Os crimes contra a honra são uma espécie composta pelos tipos penais de calúnia, difamação e injúria. É importante se atentar que cada delito corresponde a um ato específico com aplicações diferentes, embora seja comum vermos os termos sendo utilizados como um conjunto inseparável ou praticamente como sinônimos.

Calúnia

Prevista no art. 138 do CP, a calúnia é praticada por aquele que atribui a outra pessoa “falsamente fato definido como crime”, sujeitando-se à pena de detenção de seis meses a dois anos, e multa.

Não basta atribuir uma característica à vítima, sendo indispensável que o ofensor atribua falsamente um fato a ela.
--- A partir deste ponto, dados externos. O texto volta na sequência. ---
/-- ACTUATOR_SCHEDULE issues background I/O within its share or floor, or, of an actuator whose arm is loaded, the
operation the scheduler picks. DEADLINE_EXPIRY of an uncompleted DROP command not past its point of no return
completes it 0x0009. CM_RESET with QM ON and no activation begins a reset, and CM_RESET_COMPLETE, no commit of its
running, ends every command 0x0007 and the halt. CM_SHUTDOWN_LIMIT ends the shut-down: OFF, or with ENABLE_PENDING
STARTING with CM_PACE.VALID clear. ACTIVATION_DRAIN_LIMIT ends every other command 0x0008; ACTIVATION_SWITCH with only
the activation left loads the new slot; ACTIVATION_DONE completes it. DMA_BURST_DONE moves one burst; DM_RESUME
retries or fails a faulted channel, and one not faulted counts a late resume; FAULT_TIMER_EXPIRY ends a faulted
channel. Choices of the model that it rests on: notes/assumptions 2, 3, 7, 54, 55, 63, 64, 71 and 91. -/
def Obligations.CommandSideCommandsComplete : Prop :=
  (∀ (s : State) (a : Fin 8) (est : List (Nat × Nat × Nat)) (o : ActOp),
    (s.bgWork a.val false = false ∨ 1000 * s.bgShare ≤ s.rb.usedN.getD a.val 0) → s.mode ≠ mSafe → s.actReady a.val = true →
    let e := fun (o : ActOp) => ((est.find? (fun x => x.1 == o.member && x.2.1 == o.mba)).map (fun x => x.2.2)).getD 0
    pickOp (1000000 * s.g CM_CFG_SLACK) e (s.actOps a.val) = some o →
    let w := (s.cm.waits.find? (fun w => w.member == o.member && w.mba == o.mba)).getD
      { cmd := none, vol := 0, block := 0, member := o.member, mba := o.mba, deadline := o.deadline, take := o.take }
    exec (.actuatorSchedule a est none) s = .next ((s.cmU (fun c => { c with
      sched := c.sched.putD a.val [] (c.sched.getD a.val [] ++ [w]), seekTries := c.seekTries.drop a.val })).slowArm o.member o.mba)) ∧
  (∀ (s : State) (a : Fin 8) (est : List (Nat × Nat × Nat)) (t : Nat), s.bgWork a.val false = true →
    s.rb.usedN.getD a.val 0 < 1000 * s.bgShare →
    exec (.actuatorSchedule a est (some (false, t))) s = .next
      (s.rbU (fun r => { r with usedN := r.usedN.putD a.val 0 (r.usedN.getD a.val 0 + t) }))) ∧
  (∀ (s : State) (a : Fin 8) (est : List (Nat × Nat × Nat)) (t : Nat), s.bgWork a.val true = true →
    (s.rb.usedP.getD a.val 0 < 1000 * s.bgFloor ∨ s.actOps a.val = []) →
    exec (.actuatorSchedule a est (some (true, t))) s = .next
      (s.rbU (fun r => { r with usedP := r.usedP.putD a.val 0 (r.usedP.getD a.val 0 + t) }))) ∧
  (∀ (s : State) (id : Nat), (s.cm.table.find id).isSome = true → (s.cmd id).opc = 3 → (s.cmd id).drop = true →
    (s.cmd id).status = none → (s.cmd id).pnr = false →
    let running := fun (w : BlkWait) => w.cmd == some id && (s.cm.sched.getD (actuatorOf w.member) []).any (fun x =>
      x.member == w.member && x.mba == w.mba)
    let n := (s.cm.waits.filter running).length
    let u := s.cmU (fun m => { m with
      waits := m.waits.map (fun (w : BlkWait) => if running w then { w with gone := true } else w),
      dlGone := if n = 0 then m.dlGone else m.dlGone ++ [(id, n)] })
    exec (.deadlineExpiry id) s = .next (((u.complete id 0x0009 0).sat CM_DROP_CNT_COUNT 1).chanSweep)) ∧
  (∀ (s : State), s.is CM_CMD_BUSY = false → s.g QM_CTL_STATE = stOn → s.g CM_ACT_PHASE = 0 → s.cm.resetting = none →
    let u := s.off CM_CMD_ERR
    let w := { u with cm := { u.cm with resetting := some (u.is QM_HALT_HALTED) } }
    exec .cmReset s = .next ((w.on CM_CMD_BUSY).raise 0x0B04 6 0)) ∧
  (∀ (s : State) (halted : Bool), s.cm.resetting = some halted → s.cm.table.any (fun x => s.committing x.1) = false →
    let q := s.g QM_HALT_QID
    let idx := s.g QM_HALT_SLOT_INDEX
    let a := if halted then ((s.off QM_HALT_HALTED).qmU (fun m => { m with parkArmed := false })).sqError q 6 else s
    let b := (((a.endAll 0x0007 (fun c => if halted && c.qid = q && c.idx = idx then 2 else 0) none).off CM_CMD_BUSY).on
      CM_STAT_RESET_DONE).mdU (fun m => { m with haltHold := m.haltHold && !halted })
    let c := b.cmU (fun m => { m with resetting := none })
    exec .cmResetComplete s = .next (State.each (c.qm.cq.map (·.1)) (fun q t => t.cqHeld q) c)) ∧
  (∀ (s : State), s.g CM_CTL_STATE = stStopping →
    let u := s.endAll 0x0007 (fun _ => 0) none
    u.cm.table.any (fun x => x.2.status.isNone) = false →
    exec .cmShutdownLimit s = .next (if u.is CM_CTL_ENABLE_PENDING then ((u.off CM_CTL_ENABLE_PENDING).p CM_CTL_STATE stStarting).off CM_PACE_VALID
      else u.p CM_CTL_STATE stOff)) ∧
  (∀ (s : State), s.g CM_ACT_PHASE = 2 →
    let ids := (s.cm.table.filter (fun x => x.2.status.isNone && x.2.lib.isNone && some x.1 ≠ s.cm.actCmd)).map (·.1)
    exec .activationDrainLimit s = .next
      ((s.cmU (fun m => { m with actEnded := m.actEnded ++ ids })).endAll 0x0008 (fun _ => 0) s.cm.actCmd)) ∧
  (∀ (s : State) (slot : Nat), s.bt.actSlot = some slot → s.g CM_ACT_PHASE = 2 →
    s.cm.table.all (fun x => x.2.status.isSome || some x.1 = s.cm.actCmd) = true →
    exec .activationSwitch s = .next ((s.p CM_ACT_PHASE 3).actSwitch slot).2.custAfterSwitch) ∧
  (∀ (s : State) (id : Nat), s.cm.actCmd = some id → s.g CM_ACT_PHASE = 3 → s.ft.resetOf = none →
    let a := (s.qmKeep.complete id 0 (Image.fwVer s.bt.hdr)).off CM_ACT_PHASE
    let b := ((a.p CM_ACT_LAST_MS (min 1023 ((s.now - s.cm.actStart) / 1000000))).off BT_BOOT_REC_DONE).btU
      (fun b => { b with actSlot := none, recDue := true })
    exec .activationDone s = .next (((b.mdU (fun m => { m with reached := [] })).cmU (fun m => { m with
      actCmd := none })).note CM_STAT_ACT_DONE 0x0B05 6 0)) ∧
  (∀ (s : State) (n : Fin 64) (data : BitVec 32768) (poison : Bool), s.dBusy n.val = true →
    s.is (DM_CH_STAT_PAUSED n.val) = false → s.dstSp n.val ≠ spHost →
    let r := s.dBurst n.val data.toNat poison
    exec (.dmaBurstDone n data poison) s = .next (if r.1 then r.2.xferDone n.val else r.2)) ∧
  (∀ (s : State) (n : Fin 64) (fail : Bool), s.dFaulted n.val = true →
    exec (.dmResume n fail) s = .next (if fail then s.faultEnd n.val else (s.dRetry n.val).guardAgain n.val)) ∧
  (∀ (s : State) (n : Fin 64) (fail : Bool), s.dFaulted n.val = false →
    exec (.dmResume n fail) s = .next ((s.sat DM_LATE_CNT_COUNT 1).note DM_STAT_RESUME_LATE 0x0C14 8 0)) ∧
  (∀ (s : State) (n : Fin 64), s.dFaulted n.val = true → (s.dch n.val).timer = true →
    exec (.faultTimerExpiry n) s = .next ((s.faultEnd n.val).note DM_STAT_FAULT_TMO 0x0C15 8 0))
Ou seja, sabendo não ser verdade, o ofensor afirma que a vítima praticou conduta que configura crime.

Para melhor compreendermos a diferença, vejamos o seguinte exemplo:

Se uma pessoa, durante uma conversa entre amigos, diz que seu vizinho é um “ladrão” e “estelionatário”, não pratica calúnia (embora o fato configure outro crime, como veremos adiante).

A calúnia é praticada se, sabendo ser mentira, a pessoa fala que seu vizinho furtou objetos da casa ao lado ou ludibriou um idoso do bairro visando lucro ilícito.
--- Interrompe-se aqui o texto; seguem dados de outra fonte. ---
theorem execRebuildRowDone_fr {s : State} {v : Fin 64} {lost : List (Nat × Nat × Nat)} {cur : List (Nat × Block)} {bad : Option (Fin 96)} : FrO { free := true, sent := true, ev := true, unitT := true, ft := true, pw := true, md := true, chT := true, ldT := true, actT := true, spT := true, spWait := true, ar := true, jn := true, rb := true, lk := true, qm := true, cm := true, hc := true, dm := true, bm := true, mem := true, mc := true, r4 := true, rmd := true, rpw := true } s (execRebuildRowDone v lost cur bad s) := by
  unfold execRebuildRowDone
  repeat' first
    | with_reducible exact Fr.refl _ _
    | with_reducible refine FrO.next ?_
    | with_reducible refine Fr.ite ?_ ?_
    | with_reducible refine State.ckPut_fr (by decide) ?_
    | with_reducible refine State.passEnd_fr (by decide) ?_
    | with_reducible refine State.rbDeclare_fr (by decide) ?_
    | with_reducible refine State.rbU_fr (by decide) ?_
    | with_reducible refine State.rowStripe_fr (by decide) ?_
    | with_reducible refine Fr.pB ?_ ?_
    | with_reducible refine Fr.each (fun _ _ => ?_) ?_
    | split
    | exact Mask.okHigh (Nat.le_of_ble_eq_true rfl)
    | exact Mask.okHigh (le_add1 (by decide))

theorem execReshapeStripeMoved_fr {s : State} {stripe : BitVec 40} {cur : List (Nat × Block)} : FrO { sent := true, ev := true, unitT := true, ft := true, pw := true, md := true, chT := true, actT := true, spT := true, spWait := true, ar := true, jn := true, rb := true, lk := true, cm := true, hc := true, r4 := true, rmd := true, rpw := true } s (execReshapeStripeMoved stripe cur s) := by
  unfold execReshapeStripeMoved
  repeat' first
    | with_reducible exact Fr.refl _ _
    | with_reducible refine FrO.next ?_
    | with_reducible refine Fr.ite ?_ ?_
    | with_reducible refine State.rbU_fr (by decide) ?_
    | with_reducible refine State.stripeStart_fr (by decide) ?_
    | with_reducible refine Fr.pB ?_ ?_
    | exact Mask.okHigh (Nat.le_of_ble_eq_true rfl)

theorem geomRegs_high (v i : Nat) (h : i < 8) : 0x30000 ≤ (geomRegs v).getD i 0 := by
  match i, h with
  | 0, _ | 1, _ | 2, _ | 3, _ | 4, _ | 5, _ | 6, _ | 7, _ =>
    first | exact le_add1 (by decide) | exact le_add1 (le_add1 (by decide))

theorem State.rsDone_fr {M : Mask} {z s : State} (hm : Mask.le { sent := true, ev := true, ar := true, jn := true, rb := true, lk := true } M = true) (h0 : Fr M z s) :
    Fr M z (State.rsDone s) := by
  refine Fr.via ?_ hm h0
  unfold State.rsDone
  repeat' first
    | with_reducible exact Fr.refl _ _
    | with_reducible refine Fr.ite ?_ ?_
    | with_reducible refine Fr.eachMem (fun i hi _ => ?_) ?_
    | with_reducible refine State.arU_fr (by decide) ?_
    | with_reducible refine State.ckPut_fr (by decide) ?_
    | with_reducible refine State.jnU_fr (by decide) ?_
    | with_reducible refine State.note_fr (by decide) ?_ ?_
    | with_reducible refine State.off_fr (by decide) ?_ ?_
    | with_reducible refine State.passStart_fr (by decide) ?_
    | with_reducible refine State.rbU_fr (by decide) ?_
    | with_reducible refine State.setMark_fr (by decide) ?_
    | with_reducible refine State.showCap_fr (by decide) ?_
    | with_reducible refine Fr.wrB ?_ ?_
    | exact Mask.okHigh (geomRegs_high _ _ (List.mem_range.mp (by assumption)))
    | exact Mask.okHigh (Nat.le_of_ble_eq_true rfl)

theorem State.pauseWaits_fr {M : Mask} {z s : State} (hm : Mask.le { cm := true, bm := true, mem := true, mc := true } M = true) (h0 : Fr M z s) :
    Fr M z (State.pauseWaits s) := by
  refine Fr.via ?_ hm h0
  unfold State.pauseWaits
  repeat' first
    | with_reducible exact Fr.refl _ _
    | with_reducible refine State.cmU_fr (by decide) ?_
    | with_reducible refine State.complete_fr (by decide) ?_
    | with_reducible refine Fr.each (fun _ _ => ?_) ?_

theorem State.rsCheckpoint_fr {M : Mask} {z s : State} (hm : Mask.le { sent := true, ev := true, unitT := true, ft := true, pw := true, md := true, chT := true, actT := true, spT := true, spWait := true, ar := true, jn := true, rb := true, lk := true, cm := true, hc := true, bm := true, mem := true, mc := true, r4 := true, rmd := true, rpw := true } M = true) (h0 : Fr M z s) :
    Fr M z (State.rsCheckpoint s) := by
  refine Fr.via ?_ hm h0
  unfold State.rsCheckpoint
  repeat' first
    | with_reducible exact Fr.refl _ _
    | with_reducible refine Fr.ite ?_ ?_
    | with_reducible refine State.ckPut_fr (by decide) ?_
    | with_reducible refine State.heldRetry_fr (by decide) ?_
    | with_reducible refine State.off_fr (by decide) ?_ ?_
    | with_reducible refine State.pauseWaits_fr (by decide) ?_
    | with_reducible refine State.rbU_fr (by decide) ?_
    | with_reducible refine State.rsDone_fr (by decide) ?_
    | with_reducible refine State.setMark_fr (by decide) ?_
    | with_reducible refine Fr.pB ?_ ?_
    | exact Mask.okHigh (Nat.le_of_ble_eq_true rfl)

theorem execReshapeCheckpoint_fr {s : State} : FrO { sent := true, ev := true, unitT := true, ft := true, pw := true, md := true, chT := true, actT := true, spT := true, spWait := true, ar := true, jn := true, rb := true, lk := true, cm := true, hc := true, bm := true, mem := true, mc := true, r4 := true, rmd := true, rpw := true } s (execReshapeCheckpoint s) := by
  unfold execReshapeCheckpoint
  repeat' first
    | with_reducible exact Fr.refl _ _
    | with_reducible refine FrO.next ?_
    | with_reducible refine Fr.ite ?_ ?_
    | with_reducible refine State.rbU_fr (by decide) ?_
    | with_reducible refine State.rsCheckpoint_fr (by decide) ?_
    | with_reducible refine Fr.pB ?_ ?_
    | exact Mask.okHigh (Nat.le_of_ble_eq_true rfl)

theorem State.ftRead_fr {M : Mask} {z s : State} (hm : Mask.le { rdata := true } M = true) (h0 : Fr M z s) :
    Fr M z (State.ftRead s) := by
  refine Fr.via ?_ hm h0
  unfold State.ftRead
  repeat' first
    | with_reducible exact Fr.refl _ _
    | with_reducible refine Fr.ite ?_ ?_
    | with_reducible refine Fr.pB ?_ ?_
    | exact Mask.okHigh (Nat.le_of_ble_eq_true rfl)
    | (apply Fr.leafB <;> first | rfl | exact .inl rfl | exact .inr rfl | guard_target =~ Fr _ _ _)

theorem execFtDataRead_fr {s : State} : FrO { rdata := true } s (execFtDataRead s) := by
  unfold execFtDataRead
  repeat' first
    | with_reducible exact Fr.refl _ _
    | with_reducible refine FrO.next ?_
    | with_reducible refine State.ftRead_fr (by decide) ?_

theorem execBackgroundWindowEnd_fr {s : State} : FrO { rb := true } s (execBackgroundWindowEnd s) := by
  unfold execBackgroundWindowEnd
  repeat' first
    | with_reducible exact Fr.refl _ _
    | with_reducible refine FrO.next ?_
    | with_reducible refine State.rbU_fr (by decide) ?_

theorem State.rbStart_fr {M : Mask} {z s : State} (hm : Mask.le { sent := true, ev := true, unitT := true, ft := true, pw := true, md := true, chT := true, actT := true, spT := true, spWait := true, ar := true, jn := true, rb := true, lk := true, cm := true, hc := true, r4 := true, rmd := true, rpw := true } M = true) (h0 : Fr M z s) :
    Fr M z (State.rbStart s) := by
  refine Fr.via ?_ hm h0
  unfold State.rbStart
  repeat' first
    | with_reducible exact Fr.refl _ _
    | with_reducible refine State.fault_fr (by decide) ?_ ?_
    | with_reducible refine State.passResume_fr (by decide) ?_
    | with_reducible refine State.rsRestore_fr (by decide) ?_
    | with_reducible refine State.setMem_fr (by decide) ?_
    | with_reducible refine State.spillCheck_fr (by decide) ?_
    | with_reducible refine Fr.pB ?_ ?_
    | with_reducible refine Fr.each (fun _ _ => ?_) ?_
    | with_reducible refine Fr.when (fun _ => ?_) ?_
    | split
    | exact Mask.okHigh (Nat.le_of_ble_eq_true rfl)

theorem State.rbStop_fr {M : Mask} {z s : State} (hm : Mask.le { rb := true } M = true) (h0 : Fr M z s) :
    Fr M z (State.rbStop s) := by
  refine Fr.via ?_ hm h0
  unfold State.rbStop
  repeat' first
    | with_reducible exact Fr.refl _ _
    | with_reducible refine State.ckPut_fr (by decide) ?_
    | with_reducible refine State.off_fr (by decide) ?_ ?_
    | with_reducible refine State.rbU_fr (by decide) ?_
    | with_reducible refine State.setActiveVol_fr (by decide) ?_
    | with_reducible refine Fr.pB ?_ ?_
    | with_reducible refine Fr.each (fun _ _ => ?_) ?_
    | exact Mask.okHigh (Nat.le_of_ble_eq_true rfl)

end Sys2Proof.Machine
end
Ou seja, a calúnia só ocorre quando o ofensor transmita essa informação falsa para um terceiro, atingindo a “honra objetiva” da vítima – isto é, sua honra perante outras pessoas.
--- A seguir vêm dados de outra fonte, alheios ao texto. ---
-- ==== Sys2Proof/Laws/FrLink.lean ====
section
/-! SUPPORT. Laws/FrLink.lean: what each operation of Machine/Link.lean may touch: the lemma that later proofs cite in
place of unfolding it. -/

namespace Sys2Proof.Machine

open Reg

theorem State.ctxLoaded_fr {M : Mask} {z s : State} {n : Nat} {v : Nat} {err : Bool} (hm : Mask.le { mc := true } M = true) (h0 : Fr M z s) :
    Fr M z (State.ctxLoaded s n v err) := by
  refine Fr.via ?_ hm h0
  unfold State.ctxLoaded
  repeat' first
    | with_reducible exact Fr.refl _ _
    | with_reducible refine State.mcU_fr (by decide) ?_

theorem State.hostLoad_fr {M : Mask} {z s : State} {n : Nat} {addr : Nat} {size : Nat} (hm : Mask.le { sent := true, ev := true, lk := true, hc := true, mc := true } M = true) (h0 : Fr M z s) :
    Fr M z (State.hostLoad s n addr size) := by
  refine Fr.via ?_ hm h0
  unfold State.hostLoad
  repeat' first
    | with_reducible exact Fr.refl _ _
    | with_reducible refine Fr.ite ?_ ?_
    | with_reducible refine State.ctxLoaded_fr (by decide) ?_
    | with_reducible refine State.hcRead_fr (by decide) ?_
    | with_reducible refine State.hcTrack_fr (by decide) ?_
    | split

theorem State.wake_fr {M : Mask} {z s : State} {w : Waiter} (hm : Mask.le { sent := true, ev := true, unitT := true, ft := true, pw := true, md := true, chT := true, ldT := true, actT := true, spT := true, spWait := true, ar := true, jn := true, rb := true, lk := true, qm := true, cm := true, hc := true, dm := true, bm := true, mem := true, mc := true, bt := true, r4 := true, rmd := true, rbt := true, rpw := true, rsf := true } M = true) (h0 : Fr M z s) :
    Fr M z (State.wake s w) := by
  refine Fr.via ?_ hm h0
  unfold State.wake
  repeat' first
    | with_reducible exact Fr.refl _ _
    | with_reducible refine State.chanSweep_fr (by decide) ?_
    | with_reducible refine State.dGo_fr (by decide) ?_
    | with_reducible refine State.guardIn_fr (by decide) ?_
    | with_reducible refine State.hostLoad_fr (by decide) ?_
    | with_reducible refine State.xferCheck_fr (by decide) ?_
    | split

theorem State.wakeErr_fr {M : Mask} {z s : State} {w : Waiter} {xlat : Bool} {tmo : Bool} (hm : Mask.le { sent := true, ev := true, unitT := true, ft := true, pw := true, md := true, chT := true, ldT := true, actT := true, spT := true, spWait := true, ar := true, jn := true, rb := true, lk := true, qm := true, cm := true, hc := true, dm := true, bm := true, mem := true, mc := true, r4 := true, rmd := true, rpw := true } M = true) (h0 : Fr M z s) :
    Fr M z (State.wakeErr s w xlat tmo) := by
  refine Fr.via ?_ hm h0
  unfold State.wakeErr
  repeat' first
    | with_reducible exact Fr.refl _ _
    | with_reducible refine Fr.ite ?_ ?_
    | with_reducible refine State.chanSweep_fr (by decide) ?_
    | with_reducible refine State.complete_fr (by decide) ?_
    | with_reducible refine State.ctxLoaded_fr (by decide) ?_
    | with_reducible refine State.dFault_fr (by decide) ?_
    | with_reducible refine State.dFaultSettle_fr (by decide) ?_
    | with_reducible refine State.dHalt_fr (by decide) ?_
    | with_reducible refine State.dHostErr_fr (by decide) ?_
    | with_reducible refine State.sqError_fr (by decide) ?_
    | with_reducible refine State.sqNoRsp_fr (by decide) ?_
    | split

theorem State.hcRetry_fr {M : Mask} {z s : State} (hm : Mask.le { sent := true, ev := true, unitT := true, ft := true, pw := true, md := true, chT := true, ldT := true, actT := true, spT := true, spWait := true, ar := true, jn := true, rb := true, lk := true, qm := true, cm := true, hc := true, dm := true, bm := true, mem := true, mc := true, bt := true, r4 := true, rmd := true, rbt := true, rpw := true, rsf := true } M = true) (h0 : Fr M z s) :
    Fr M z (State.hcRetry s) := by
  refine Fr.via ?_ hm h0
  unfold State.hcRetry
  repeat' first
    | with_reducible exact Fr.refl _ _
    | with_reducible refine State.hcRead_fr (by decide) ?_
    | with_reducible refine State.hcServe_fr (by decide) ?_
    | with_reducible refine State.wake_fr (by decide) ?_
    | with_reducible refine Fr.each (fun _ _ => ?_) ?_
    | with_reducible refine Fr.snd (by assumption) ?_
    | split
    | (apply Fr.leafB <;> first | rfl | exact .inl rfl | exact .inr rfl | guard_target =~ Fr _ _ _)

theorem State.fillDone_fr {M : Mask} {z s : State} {line : Nat} {data : Nat} (hm : Mask.le { sent := true, ev := true, unitT := true, ft := true, pw := true, md := true, chT := true, ldT := true, actT := true, spT := true, spWait := true, ar := true, jn := true, rb := true, lk := true, qm := true, cm := true, hc := true, dm := true, bm := true, mem := true, mc := true, bt := true, r4 := true, rmd := true, rbt := true, rpw := true, rsf := true } M = true) (h0 : Fr M z s) :
    Fr M z (State.fillDone s line data) := by
  refine Fr.via ?_ hm h0
  unfold State.fillDone
  repeat' first
    | with_reducible exact Fr.refl _ _
    | with_reducible refine Fr.ite ?_ ?_
    | with_reducible refine State.hcDrop_fr (by decide) ?_
    | with_reducible refine State.hcOcc_fr (by decide) ?_
    | with_reducible refine State.hcPut_fr (by decide) ?_
    | with_reducible refine State.hcRetry_fr (by decide) ?_
    | with_reducible refine State.hcServe_fr (by decide) ?_
    | with_reducible refine State.maintDone_fr (by decide) ?_
    | with_reducible refine State.wake_fr (by decide) ?_
    | with_reducible refine Fr.each (fun _ _ => ?_) ?_
    | split

theorem State.fillErr_fr {M : Mask} {z s : State} {line : Nat} {pf : Bool} {xlat : Bool} {tmo : Bool} (hm : Mask.le { sent := true, ev := true, unitT := true, ft := true, pw := true, md := true, chT := true, ldT := true, actT := true, spT := true, spWait := true, ar := true, jn := true, rb := true, lk := true, qm := true, cm := true, hc := true, dm := true, bm := true, mem := true, mc := true, bt := true, r4 := true, rmd := true, rbt := true, rpw := true, rsf := true } M = true) (h0 : Fr M z s) :
    Fr M z (State.fillErr s line pf xlat tmo) := by
  refine Fr.via ?_ hm h0
  unfold State.fillErr
  repeat' first
    | with_reducible exact Fr.refl _ _
    | with_reducible refine Fr.ite ?_ ?_
    | with_reducible refine State.hcDrop_fr (by decide) ?_
    | with_reducible refine State.hcOcc_fr (by decide) ?_
    | with_reducible refine State.hcRead_fr (by decide) ?_
    | with_reducible refine State.hcRetry_fr (by decide) ?_
    | with_reducible refine State.maintDone_fr (by decide) ?_
    | with_reducible refine State.note_fr (by decide) ?_ ?_
    | with_reducible refine State.wakeErr_fr (by decide) ?_
    | with_reducible refine Fr.each (fun _ _ => ?_) ?_
    | split
    | exact Mask.okHigh (Nat.le_of_ble_eq_true rfl)

theorem State.wbOk_fr {M : Mask} {z s : State} {addr : Nat} {len : Nat} (hm : Mask.le { qm := true, cm := true, bm := true, mem := true } M = true) (h0 : Fr M z s) :
    Fr M z (State.wbOk s addr len) := by
  refine Fr.via ?_ hm h0
  unfold State.wbOk
  repeat' first
    | with_reducible exact Fr.refl _ _
    | with_reducible refine Fr.ite ?_ ?_
    | with_reducible refine State.cqPaid_fr (by decide) ?_
    | with_reducible refine State.cqrUp_fr (by decide) ?_
    | with_reducible refine Fr.each (fun _ _ => ?_) ?_

theorem State.wbFail_fr {M : Mask} {z s : State} {req : Nat} {addr : Nat} {len : Nat} {tmo : Bool} (hm : Mask.le { sent := true, ev := true, unitT := true, ft := true, pw := true, md := true, chT := true, ldT := true, actT := true, spT := true, spWait := true, ar := true, jn := true, rb := true, lk := true, qm := true, cm := true, hc := true, dm := true, bm := true, mem := true, mc := true, r4 := true, rmd := true, rpw := true } M = true) (h0 : Fr M z s) :
    Fr M z (State.wbFail s req addr len tmo) := by
  refine Fr.via ?_ hm h0
  unfold State.wbFail
  repeat' first
    | with_reducible exact Fr.refl _ _
    | with_reducible refine Fr.ite ?_ ?_
    | with_reducible refine State.chanSweep_fr (by decide) ?_
    | with_reducible refine State.complete_fr (by decide) ?_
    | with_reducible refine State.cqError_fr (by decide) ?_
    | with_reducible refine State.dHalt_fr (by decide) ?_
    | with_reducible refine State.mcU_fr (by decide) ?_
    | with_reducible refine State.sqError_fr (by decide) ?_
    | with_reducible refine State.sqNoRsp_fr (by decide) ?_
    | with_reducible refine Fr.each (fun _ _ => ?_) ?_
    | split

theorem State.wbFrame_fr {M : Mask} {z s : State} {id : Nat} (hm : Mask.le { sent := true, ev := true, lk := true, hc := true, mc := true } M = true) (h0 : Fr M z s) :
    Fr M z (State.wbFrame s id) := by
  refine Fr.via ?_ hm h0
  unfold State.wbFrame
  repeat' first
    | with_reducible exact Fr.refl _ _
    | with_reducible refine Fr.ite ?_ ?_
    | with_reducible refine State.hcU_fr (by decide) ?_
    | with_reducible refine State.mcU_fr (by decide) ?_
    | with_reducible refine State.wbRetire_fr (by decide) ?_
    | split

theorem State.txnDrop_fr {M : Mask} {z s : State} {t : Txn} (hm : Mask.le { lk := true } M = true) (h0 : Fr M z s) :
    Fr M z (State.txnDrop s t) := by
  refine Fr.via ?_ hm h0
  unfold State.txnDrop
  repeat' first
    | with_reducible exact Fr.refl _ _
    | with_reducible refine State.lkU_fr (by decide) ?_

theorem State.strayRsp_fr {M : Mask} {z s : State} (hm : Mask.le {} M = true) (h0 : Fr M z s) :
    Fr M z (State.strayRsp s) := by
  refine Fr.via ?_ hm h0
  unfold State.strayRsp
  repeat' first
    | with_reducible exact Fr.refl _ _
    | with_reducible refine State.sat_fr (by decide) ?_ ?_
    | exact Mask.okHigh (Nat.le_of_ble_eq_true rfl)

theorem State.lateRsp_fr {M : Mask} {z s : State} {t : Txn} (hm : Mask.le { sent := true, ev := true, lk := true } M = true) (h0 : Fr M z s) :
    Fr M z (State.lateRsp s t) := by
  refine Fr.via ?_ hm h0
  unfold State.lateRsp
  repeat' first
    | with_reducible exact Fr.refl _ _
    | with_reducible refine State.note_fr (by decide) ?_ ?_
    | with_reducible refine State.sat_fr (by decide) ?_ ?_
    | with_reducible refine State.txnDrop_fr (by decide) ?_
    | exact Mask.okHigh (Nat.le_of_ble_eq_true rfl)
Não é necessário que a pessoa tenha “criado” a falsa atribuição, bastando que a relate a um terceiro para que incorra nas penas do delito. Se a calúnia for cometida contra pessoa morta, é igualmente punível.

Difamação

A difamação é praticada quando uma pessoa atribui a outra um “fato ofensivo à sua reputação”. Conforme o art. 319 do CP, ela pode ser punida com pena de detenção de três meses a um ano e multa. 

Diferente da calúnia, para difamar alguém não há a necessidade de que o fato atribuído à vítima seja falso nem ilícito. Há práticas que, embora não sejam ética ou legalmente reprovadas, são censuradas pela moral social.

É conduta difamante, por exemplo, dizer a um terceiro, com a intenção de ofender a honra da vítima, que ela trai seu cônjuge reiteradamente, ou que ela comete frequentemente erros grosseiros em sua profissão.

Portanto, a difamação é aquilo que popularmente conhecemos como “fofoca maldosa”. Assim como na calúnia, o tipo penal da difamação visa proteger a “honra objetiva” da vítima, não se configurando caso o ofensor faça suas ilações apenas à própria vítima ou consigo mesmo.

Injúria

Injuriar alguém é ofender a dignidade ou o decoro desta pessoa, sendo um crime punível com detenção de um a seis meses ou multa, conforme art. 140 do CP.

Diferentemente dos outros crimes que vimos anteriormente, a injúria é praticada diretamente à vítima, não se tratando mais de ofensas à honra dela perante a sociedade, mas sim de ofensas à honra interna, subjetiva.

Anibal Bruno, citado por Rogério Greco (2022, cap. V), explica que:

Injúria é a palavra ou gesto ultrajante com que o agente ofende o sentimento de dignidade da vítima. […] Dizer de um sujeito que ele é trapaceiro seria ofender sua dignidade. Chamá-lo de burro, ou de coxo seria atingir seu decoro”.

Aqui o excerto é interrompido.